Stored records
-- ==== Sys2Proof/Laws/State.lean ====
section
/-! SUPPORT. What each update of the state leaves alone, field by field, and what each accessor reads after it. -/
namespace Sys2Proof.Machine

open Sys2Proof

@[simp] theorem setReg_latch (s : State) (r : Reg) (i j v : Nat) : (s.setReg r i j v).latch = s.latch := rfl
@[simp] theorem setReg_resp (s : State) (r : Reg) (i j v : Nat) : (s.setReg r i j v).resp = s.resp := rfl
@[simp] theorem setReg_ended (s : State) (r : Reg) (i j v : Nat) : (s.setReg r i j v).ended = s.ended := rfl
@[simp] theorem setReg_fresh (s : State) (r : Reg) (i j v : Nat) : (s.setReg r i j v).fresh = s.fresh := rfl
@[simp] theorem setReg_tb (s : State) (r : Reg) (i j v : Nat) : (s.setReg r i j v).tb = s.tb := rfl
@[simp] theorem setReg_power (s : State) (r : Reg) (i j v : Nat) : (s.setReg r i j v).power = s.power := rfl
@[simp] theorem setReg_pins (s : State) (r : Reg) (i j v : Nat) : (s.setReg r i j v).pins = s.pins := rfl
@[simp] theorem setReg_tel (s : State) (r : Reg) (i j v : Nat) : (s.setReg r i j v).tel = s.tel := rfl
@[simp] theorem setReg_mem (s : State) (r : Reg) (i j v : Nat) : (s.setReg r i j v).mem = s.mem := rfl
@[simp] theorem setReg_bad (s : State) (r : Reg) (i j v : Nat) : (s.setReg r i j v).bad = s.bad := rfl
@[simp] theorem setReg_again (s : State) (r : Reg) (i j v : Nat) : (s.setReg r i j v).again = s.again := rfl
@[simp] theorem setReg_own (s : State) (r : Reg) (i j v : Nat) : (s.setReg r i j v).own = s.own := rfl
@[simp] theorem setReg_memctl (s : State) (r : Reg) (i j v : Nat) : (s.setReg r i j v).memctl = s.memctl := rfl
@[simp] theorem setReg_hostMem (s : State) (r : Reg) (i j v : Nat) : (s.setReg r i j v).hostMem = s.hostMem := rfl
@[simp] theorem setReg_hosts (s : State) (r : Reg) (i j v : Nat) : (s.setReg r i j v).hosts = s.hosts := rfl
@[simp] theorem setReg_ports (s : State) (r : Reg) (i j v : Nat) : (s.setReg r i j v).ports = s.ports := rfl
@[simp] theorem setReg_wire (s : State) (r : Reg) (i j v : Nat) : (s.setReg r i j v).wire = s.wire := rfl
@[simp] theorem setReg_cmd (s : State) (r : Reg) (i j v : Nat) : (s.setReg r i j v).cmd = s.cmd := rfl
@[simp] theorem setReg_sync (s : State) (r : Reg) (i j v : Nat) : (s.setReg r i j v).sync = s.sync := rfl
@[simp] theorem setReg_fw (s : State) (r : Reg) (i j v : Nat) : (s.setReg r i j v).fw = s.fw := rfl
@[simp] theorem setReg_eng (s : State) (r : Reg) (i j v : Nat) : (s.setReg r i j v).eng = s.eng := rfl
@[simp] theorem setReg_chains (s : State) (r : Reg) (i j v : Nat) : (s.setReg r i j v).chains = s.chains := rfl
@[simp] theorem setReg_cores (s : State) (r : Reg) (i j v : Nat) : (s.setReg r i j v).cores = s.cores := rfl
@[simp] theorem setReg_lodes (s : State) (r : Reg) (i j v : Nat) : (s.setReg r i j v).lodes = s.lodes := rfl
@[simp] theorem setReg_groups (s : State) (r : Reg) (i j v : Nat) : (s.setReg r i j v).groups = s.groups := rfl
@[simp] theorem setReg_net (s : State) (r : Reg) (i j v : Nat) : (s.setReg r i j v).net = s.net := rfl
@[simp] theorem setReg_sto (s : State) (r : Reg) (i j v : Nat) : (s.setReg r i j v).sto = s.sto := rfl
@[simp] theorem setReg_seam (s : State) (r : Reg) (i j v : Nat) : (s.setReg r i j v).seam = s.seam := rfl
@[simp] theorem setReg_ft (s : State) (r : Reg) (i j v : Nat) : (s.setReg r i j v).ft = s.ft := rfl
@[simp] theorem setReg_ckpt (s : State) (r : Reg) (i j v : Nat) : (s.setReg r i j v).ckpt = s.ckpt := rfl
@[simp] theorem setReg_keys (s : State) (r : Reg) (i j v : Nat) : (s.setReg r i j v).keys = s.keys := rfl
@[simp] theorem setReg_sec (s : State) (r : Reg) (i j v : Nat) : (s.setReg r i j v).sec = s.sec := rfl
@[simp] theorem setReg_pending (s : State) (r : Reg) (i j v : Nat) : (s.setReg r i j v).pending = s.pending := rfl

__What you are asked to do__: Please write out, exactly as they appear above, only the lines in the stretch from the line with "after it. -/" through the line with "s.own := rfl".

__Result of this exercise__:
/-! SUPPORT. What each update of the state leaves alone, field by field, and what each accessor reads after it. -/
namespace Sys2Proof.Machine

open Sys2Proof

@[simp] theorem setReg_latch (s : State) (r : Reg) (i j v : Nat) : (s.setReg r i j v).latch = s.latch := rfl
@[simp] theorem setReg_resp (s : State) (r : Reg) (i j v : Nat) : (s.setReg r i j v).resp = s.resp := rfl
@[simp] theorem setReg_ended (s : State) (r : Reg) (i j v : Nat) : (s.setReg r i j v).ended = s.ended := rfl
@[simp] theorem setReg_fresh (s : State) (r : Reg) (i j v : Nat) : (s.setReg r i j v).fresh = s.fresh := rfl
@[simp] theorem setReg_tb (s : State) (r : Reg) (i j v : Nat) : (s.setReg r i j v).tb = s.tb := rfl
@[simp] theorem setReg_power (s : State) (r : Reg) (i j v : Nat) : (s.setReg r i j v).power = s.power := rfl
@[simp] theorem setReg_pins (s : State) (r : Reg) (i j v : Nat) : (s.setReg r i j v).pins = s.pins := rfl
@[simp] theorem setReg_tel (s : State) (r : Reg) (i j v : Nat) : (s.setReg r i j v).tel = s.tel := rfl
@[simp] theorem setReg_mem (s : State) (r : Reg) (i j v : Nat) : (s.setReg r i j v).mem = s.mem := rfl
@[simp] theorem setReg_bad (s : State) (r : Reg) (i j v : Nat) : (s.setReg r i j v).bad = s.bad := rfl
@[simp] theorem setReg_again (s : State) (r : Reg) (i j v : Nat) : (s.setReg r i j v).again = s.again := rfl
@[simp] theorem setReg_own (s : State) (r : Reg) (i j v : Nat) : (s.setReg r i j v).own = s.own := rfl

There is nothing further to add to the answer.